Topics: science and technology
Vittorio Hernandez - AHN News Writer

Grasse, France (AHN) - French cosmetic companies are now shifting to in vitro testing in an effort to find an alternative way to test beauty and wellness products. The change comes after a new European Union law prohibits the use of animals as test subjects by 2009.

Much of the research work is done in Provence, a French region known for manufacturing fragrances and having professional smell experts. The EU ban, fought vigorously by France, was upheld by the European Court of Human Justice, after France appealed its case.

However, according to a European Commission report the number of animals used by the cosmetic industry is small compared to those used as test subjects by the medical industry and educational institutions. But the numbers still doubled in Europe to over 5,500 animals in 2006 from 2002.

As a run-up to 2009, European regulars periodically issue reports how many laboratory animals' lives have been spared due to alternative research methods. An additional EU legislation called Reach mandated companies in the 27-member bloc to have a record of safety information over the nest 11 years on 30,000 chemicals used in the manufacture of food, drugs and cosmetics.

Because of the EU prohibition cosmetic firms, even fierce competitors, now share trade secrets in order to survive in Europe's $23.4 billion (16 billion euro) beauty product market.

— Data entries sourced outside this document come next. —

def regsLsgB : List RegRow :=
  [
   ⟨0x320, 1, 8, 0x1F46406, [⟨0, 2, .rws, .image, .codes [(0, 2)]⟩, ⟨2, 2, .rws, .image, .codes [(0, 2)]⟩, ⟨8, 8, .rws, .image, .range 1 255⟩, ⟨16, 16, .rws, .image, .range 0 10000⟩]⟩,  -- PROFp_A
   ⟨0x328, 1, 8, 0x641406, [⟨0, 2, .rws, .image, .codes [(0, 2)]⟩, ⟨2, 2, .rws, .image, .codes [(0, 2)]⟩, ⟨8, 8, .rws, .image, .range 1 255⟩, ⟨16, 16, .rws, .image, .range 0 10000⟩]⟩,  -- PROFp_A
   ⟨0x330, 1, 8, 0x641406, [⟨0, 2, .rws, .image, .codes [(0, 2)]⟩, ⟨2, 2, .rws, .image, .codes [(0, 2)]⟩, ⟨8, 8, .rws, .image, .range 1 255⟩, ⟨16, 16, .rws, .image, .range 0 10000⟩]⟩,  -- PROFp_A
   ⟨0x338, 1, 8, 0x641406, [⟨0, 2, .rws, .image, .codes [(0, 2)]⟩, ⟨2, 2, .rws, .image, .codes [(0, 2)]⟩, ⟨8, 8, .rws, .image, .range 1 255⟩, ⟨16, 16, .rws, .image, .range 0 10000⟩]⟩,  -- PROFp_A
   ⟨0x304, 1, 8, 0xA3200C8, [⟨0, 16, .rws, .image, .range 100 1000⟩, ⟨16, 8, .rws, .image, .range 1 255⟩, ⟨24, 8, .rws, .image, .range 0 255⟩]⟩,  -- PROFp_B
   ⟨0x30C, 1, 8, 0x32640082, [⟨0, 16, .rws, .image, .range 100 1000⟩, ⟨16, 8, .rws, .image, .range 1 255⟩, ⟨24, 8, .rws, .image, .range 0 255⟩]⟩,  -- PROFp_B
   ⟨0x314, 1, 8, 0x2140096, [⟨0, 16, .rws, .image, .range 100 1000⟩, ⟨16, 8, .rws, .image, .range 1 255⟩, ⟨24, 8, .rws, .image, .range 0 255⟩]⟩,  -- PROFp_B
   ⟨0x31C, 1, 8, 0xA320096, [⟨0, 16, .rws, .image, .range 100 1000⟩, ⟨16, 8, .rws, .image, .range 1 255⟩, ⟨24, 8, .rws, .image, .range 0 255⟩]⟩,  -- PROFp_B
   ⟨0x324, 1, 8, 0x3CC80096, [⟨0, 16, .rws, .image, .range 100 1000⟩, ⟨16, 8, .rws, .image, .range 1 255⟩, ⟨24, 8, .rws, .image, .range 0 255⟩]⟩,  -- PROFp_B
   ⟨0x32C, 1, 8, 0xA3200C8, [⟨0, 16, .rws, .image, .range 100 1000⟩, ⟨16, 8, .rws, .image, .range 1 255⟩, ⟨24, 8, .rws, .image, .range 0 255⟩]⟩,  -- PROFp_B
   ⟨0x334, 1, 8, 0xA3200C8, [⟨0, 16, .rws, .image, .range 100 1000⟩, ⟨16, 8, .rws, .image, .range 1 255⟩, ⟨24, 8, .rws, .image, .range 0 255⟩]⟩,  -- PROFp_B
   ⟨0x33C, 1, 8, 0xA3200C8, [⟨0, 16, .rws, .image, .range 100 1000⟩, ⟨16, 8, .rws, .image, .range 1 255⟩, ⟨24, 8, .rws, .image, .range 0 255⟩]⟩]  -- PROFp_B

def regsLsg : List RegRow := regsLsgA ++ regsLsgB

def regsCanA : List RegRow :=
  [
   ⟨0x040, 1, 4, 0x0, [⟨0, 2, .rws, .image, .codes [(0, 2)]⟩, ⟨2, 2, .rws, .image, .any⟩, ⟨4, 1, .rws, .image, .any⟩, ⟨5, 1, .rws, .image, .any⟩, ⟨6, 1, .rws, .image, .any⟩, ⟨8, 4, .rws, .image, .range 0 15⟩, ⟨12, 3, .rws, .image, .codes [(0, 4)]⟩, ⟨16, 16, .rws, .image, .range 0 60000⟩]⟩,  -- CFG
   ⟨0x044, 1, 4, 0x808081, [⟨0, 6, .rws, .image, .range 1 32⟩, ⟨6, 9, .rws, .image, .range 2 256⟩, ⟨15, 8, .rws, .image, .range 1 128⟩, ⟨23, 8, .rws, .image, .dyn (.sjw 15 8)⟩]⟩,  -- NBT
   ⟨0x048, 1, 4, 0x21041, [⟨0, 6, .rws, .image, .range 1 32⟩, ⟨6, 6, .rws, .image, .range 1 32⟩, ⟨12, 5, .rws, .image, .range 1 16⟩, ⟨17, 5, .rws, .image, .dyn (.sjw 12 5)⟩]⟩,  -- DBT
   ⟨0x04C, 1, 4, 0x21041, [⟨0, 6, .rws, .image, .range 1 32⟩, ⟨6, 6, .rws, .image, .range 1 32⟩, ⟨12, 5, .rws, .image, .range 1 16⟩, ⟨17, 5, .rws, .image, .dyn (.sjw 12 5)⟩]⟩,  -- XBT
   ⟨0x050, 1, 4, 0x0, [⟨0, 1, .rws, .image, .any⟩, ⟨8, 7, .rws, .image, .range 0 127⟩, ⟨16, 7, .rws, .image, .range 0 127⟩, ⟨24, 7, .rws, .image, .range 0 127⟩]⟩,  -- TDC
   ⟨0x054, 1, 4, 0x60, [⟨0, 8, .rw, .image, .range 1 255⟩]⟩,  -- LIMITS
   ⟨0x058, 1, 4, 0x0, [⟨0, 9, .rws, .image, .range 0 256⟩]⟩,  -- RULES
   ⟨0x060, 16, 4, 0x0, [⟨0, 3, .rws, .image, .codes [(0, 5)]⟩, ⟨4, 2, .rws, .image, .codes [(0, 2)]⟩, ⟨8, 2, .rws, .image, .any⟩]⟩,  -- RAM_MAP0–RAM_MAP15
   ⟨0x0A0, 8, 4, 0x0, [⟨0, 6, .rws, .image, .range 0 63⟩, ⟨7, 1, .rws, .image, .any⟩]⟩,  -- STLBUF0–STLBUF7
   ⟨0x0C0, 1, 4, 0x0, [⟨0, 3, .ro, .plain, .any⟩, ⟨3, 1, .ro, .plain, .any⟩, ⟨4, 1, .ro, .plain, .any⟩, ⟨5, 1, .ro, .plain, .any⟩, ⟨6, 1, .ro, .plain, .any⟩, ⟨7, 1, .ro, .plain, .any⟩, ⟨8, 4, .ro, .plain, .any⟩, ⟨12, 4, .ro, .plain, .any⟩, ⟨16, 7, .ro, .plain, .any⟩]⟩,  -- STAT
   ⟨0x0C4, 1, 4, 0x0, [⟨0, 9, .ro, .plain, .any⟩, ⟨16, 9, .ro, .plain, .any⟩]⟩,  -- ERR_CNT
   ⟨0x0C8, 1, 4, 0x0, [⟨0, 8, .ro, .plain, .any⟩]⟩,  -- ACK_RUN
   ⟨0x0CC, 1, 4, 0x0, [⟨0, 1, .w1s, .plain, .any⟩, ⟨1, 1, .w1s, .plain, .any⟩]⟩,  -- CTRL
   ⟨0x0D0, 2, 4, 0x0, [⟨0, 32, .w1s, .plain, .any⟩]⟩,  -- TX_REQ0, TX_REQ1
   ⟨0x0D8, 2, 4, 0x0, [⟨0, 32, .w1s, .plain, .any⟩]⟩,  -- TX_CANCEL0, TX_CANCEL1
   ⟨0x0E0, 2, 4, 0x0, [⟨0, 32, .w1c, .plain, .any⟩]⟩,  -- TX_DONE0, TX_DONE1
   ⟨0x0E8, 2, 4, 0x0, [⟨0, 32, .w1c, .plain, .any⟩]⟩,  -- TX_FAIL0, TX_FAIL1
   ⟨0x0F0, 2, 4, 0x0, [⟨0, 32, .w1c, .plain, .any⟩]⟩,  -- CANCEL_LATE0, CANCEL_LATE1
   ⟨0x0F8, 2, 4, 0x0, [⟨0, 32, .w1c, .plain, .any⟩]⟩,  -- CANCELLED0, CANCELLED1
   ⟨0x100, 2, 4, 0x0, [⟨0, 32, .w1c, .plain, .any⟩]⟩,  -- ND0, ND1
   ⟨0x108, 4, 8, 0x0, [⟨0, 11, .ro, .plain, .any⟩, ⟨16, 11, .ro, .plain, .any⟩, ⟨31, 1, .ro, .plain, .any⟩]⟩,  -- QUEUEq_STAT
   ⟨0x10C, 4, 8, 0x0, [⟨0, 11, .wo, .plain, .any⟩]⟩,  -- QUEUEq_REL
   ⟨0x128, 1, 4, 0x0, [⟨0, 11, .ro, .plain, .any⟩, ⟨16, 11, .ro, .plain, .any⟩, ⟨31, 1, .ro, .plain, .any⟩]⟩,  -- TLOG_STAT
   ⟨0x12C, 1, 4, 0x0, [⟨0, 11, .wo, .plain, .any⟩]⟩]  -- TLOG_REL

def regsCanB : List RegRow :=
  [
   ⟨0x130, 1, 4, 0x0, [⟨0, 32, .cnt, .plain, .any⟩]⟩,  -- RX_CNT
   ⟨0x134, 1, 4, 0x0, [⟨0, 32, .cnt, .plain, .any⟩]⟩,  -- TX_CNT
   ⟨0x138, 1, 4, 0x0, [⟨0, 32, .cnt, .plain, .any⟩]⟩,  -- LOST_CNT
   ⟨0x13C, 1, 4, 0x0, [⟨0, 32, .cnt, .plain, .any⟩]⟩,  -- PXE_CNT
   ⟨0x140, 1, 4, 0x0, [⟨0, 32, .cnt, .plain, .any⟩]⟩,  -- BO_CNT
   ⟨0x144, 1, 4, 0x0, [⟨0, 32, .cnt, .plain, .any⟩]⟩,  -- RAM_ECC_CNT
   ⟨0x148, 1, 4, 0x0, [⟨0, 8, .ro, .plain, .any⟩, ⟨8, 1, .ro, .plain, .any⟩]⟩,  -- FAULT
   ⟨0x14C, 1, 4, 0x0, [⟨0, 32, .ro, .plain, .any⟩]⟩]  -- FAULT_LOC

def regsCan : List RegRow := regsCanA ++ regsCanB

def regsMvb : List RegRow :=
  [
   ⟨0x040, 1, 4, 0x0, [⟨0, 12, .rws, .image, .range 0 4095⟩, ⟨12, 1, .rws, .image, .any⟩, ⟨13, 1, .rws, .image, .any⟩, ⟨14, 1, .rws, .image, .any⟩]⟩,  -- CFG
   ⟨0x044, 1, 4, 0x0, [⟨0, 4, .rw, .image, .any⟩, ⟨4, 1, .rw, .image, .any⟩, ⟨5, 1, .rw, .image, .any⟩]⟩,  -- DS_USER
   ⟨0x048, 1, 4, 0x0, [⟨0, 1, .ro, .plain, .any⟩, ⟨1, 1, .ro, .plain, .any⟩, ⟨2, 1, .ro, .plain, .any⟩, ⟨3, 1, .ro, .plain, .any⟩, ⟨4, 1, .ro, .plain, .any⟩]⟩,  -- STAT
   ⟨0x04C, 1, 4, 0x0, [⟨0, 32, .cnt, .plain, .any⟩]⟩,  -- ERR_A
   ⟨0x050, 1, 4, 0x0, [⟨0, 32, .cnt, .plain, .any⟩]⟩,  -- ERR_B
   ⟨0x054, 1, 4, 0x0, [⟨0, 32, .cnt, .plain, .any⟩]⟩,  -- SWITCH_CNT
   ⟨0x058, 1, 4, 0x0, [⟨0, 32, .cnt, .plain, .any⟩]⟩,  -- FRAME_CNT
   ⟨0x05C, 1, 4, 0x0, [⟨0, 8, .ro, .plain, .any⟩, ⟨8, 1, .ro, .plain, .any⟩]⟩,  -- FAULT
   ⟨0x060, 1, 4, 0x0, [⟨0, 8, .rw, .plain, .any⟩]⟩,  -- PORT_SEL
   ⟨0x064, 1, 4, 0x0, [⟨0, 1, .w1s, .plain, .any⟩, ⟨1, 1, .w1s, .plain, .any⟩]⟩,  -- PORT_CTRL
   ⟨0x068, 1, 4, 0x0, [⟨0, 32, .ro, .plain, .any⟩]⟩,  -- PORT_STAT
   ⟨0x06C, 1, 4, 0x0, [⟨0, 16, .ro, .plain, .any⟩]⟩,  -- PORT_FRESH
   ⟨0x070, 8, 4, 0x0, [⟨0, 32, .rw, .plain, .any⟩]⟩,  -- PORT_DATA0–PORT_DATA7
   ⟨0x090, 8, 4, 0x0, [⟨0, 32, .w1c, .plain, .any⟩]⟩,  -- FRESH0–FRESH7
   ⟨0x0B0, 8, 4, 0x0, [⟨0, 32, .w1c, .plain, .any⟩]⟩,  -- UPD0–UPD7
   ⟨0x0D0, 1, 4, 0x0, [⟨0, 32, .ro, .plain, .any⟩]⟩,  -- FAULT_LOC
   ⟨0x400, 256, 4, 0x0, [⟨0, 12, .rws, .image, .range 0 4095⟩, ⟨12, 3, .rws, .image, .codes [(0, 4)]⟩, ⟨16, 2, .rws, .image, .codes [(0, 2)]⟩, ⟨18, 1, .rws, .image, .any⟩, ⟨20, 12, .rws, .image, .range 0 4095⟩]⟩]  -- PORTk_CFG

Dr. Alan Goldberg, director of John Hopkins University's Center for Alternative to Animal Testing in Baltimore, said, "Without question these regulations are having an impact," adding, "What company is going to want to eliminate 450 million customers by not complying?"

Regulators and cosmetic companies are spending big money on research. So far the EC has spent almost $36.6 million (25 million euro) on alternative testing ventures. French firm L'Oreal has used over $800 million in the past two decades for development of other testing methods, while U.S.-based Procter and Gamble spent almost $225 million.